For a decade, DGS had not regularly provided disposition schedules of surplus properties. Secretary McNeil committed to a formal plan, with:

    • Draft completed
    • Final plan expected in March
    • Collaboration required for approvals

Carrying Costs

DGS estimates:

    • ~$20.7 million currently spent on surplus property carrying costs.

Legislative View

Strong push to:

    • Accelerate disposition
    • Reduce ongoing carrying costs
    • Move quickly once disposition plan submitted

Tone: Positive toward DGS responsiveness; strong interest in execution speed.


6. Budget Forecast & Declining Outyear Spending

The Governor’s executive budget projects DGS funding declining through 2030–31.
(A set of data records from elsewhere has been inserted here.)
-- ==== Sys2Proof/Word.lean ====
section
/-! DEFINITION. The byte and word types of the core (rules R13, R15 of spec/00_scope.md): bytes are `u8`, the varint
value and accumulator are `u64`, the hash word and the literal length field are `u32`. Cursors, lengths and indices are
natural numbers, because rule R13 makes their arithmetic exact. -/

namespace Sys2Proof

/-- A byte, `u8` (R13, R15). -/
abbrev Byte := BitVec 8

/-- A `u32` word: literal length field, hash word (R15). -/
abbrev Word32 := BitVec 32

/-- A `u64` word: varint value, accumulator, host registers (R15, R21). -/
abbrev Word64 := BitVec 64

/-- Zero-extension of a byte to 32 bits, `zext_32` (R13). -/
abbrev Byte.zext32 (b : Byte) : Word32 := b.setWidth 32

/-- Zero-extension of a byte to 64 bits, `zext_64` (R13). -/
abbrev Byte.zext64 (b : Byte) : Word64 := b.setWidth 64

end Sys2Proof
end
Secretary McNeil attributed this to:

    • SUUP lease savings
    • Efficiency gains
    • Reduced leasing costs over time

Legislators appeared cautiously supportive but wanted clarity on:

    • Where savings land
    • How reductions materialize structurally

7. AmeriHealth Caritas Question

Senator Dush raised concerns about:

    • AmeriHealth Caritas facility relocation
    • High-cost new facility
    • Whether Commonwealth contracts are indirectly subsidizing corporate capital expansion
    • Whether benefits are flowing to citizens or private equity interests

Secretary McNeil:

    • Explained DGS sets procurement policy but does not directly manage operational performance of agency-level contracts.
    • Promised follow-up information.

Tone: Early-stage oversight concern; signals potential future inquiry.


Overall Sentiment Summary

DGS Position

    • Framed as efficiency-driven, modernization-oriented, fiscally responsible.
    • Emphasized collaboration.
    • Frequently deferred final fiscal decisions to Budget Office.
    • Presented SUUP as long-term structural reform.
    • Positioned department as “public servants to the public servants.”

Legislative Posture

    • Republican members: Focused heavily on fiscal discipline, reinvestment logic, surplus reduction, and contract oversight.
    • Democratic members: Emphasized security, public safety, modernization necessity, and context of political violence.
    • Bipartisan interest in:
      • Transparency
      • Measurable outcomes
      • Reducing waste

Key Takeaways

    • SUUP is central to DGS’s modernization strategy, but legislators want clearer ROI acceleration.
    • There is significant interest in reinvesting SUUP savings internally rather than returning funds to the General Fund.
    • Surplus property carrying costs ($20.7M) are a visible vulnerability in budget optics.
    • Procurement reform is showing measurable progress but remains slow by private-sector standards.
    • The Governor’s Residence attack has materially shifted the security posture and emergency procurement narrative.
    • DGS is increasingly operating as a back-office efficiency engine rather than a programmatic agency.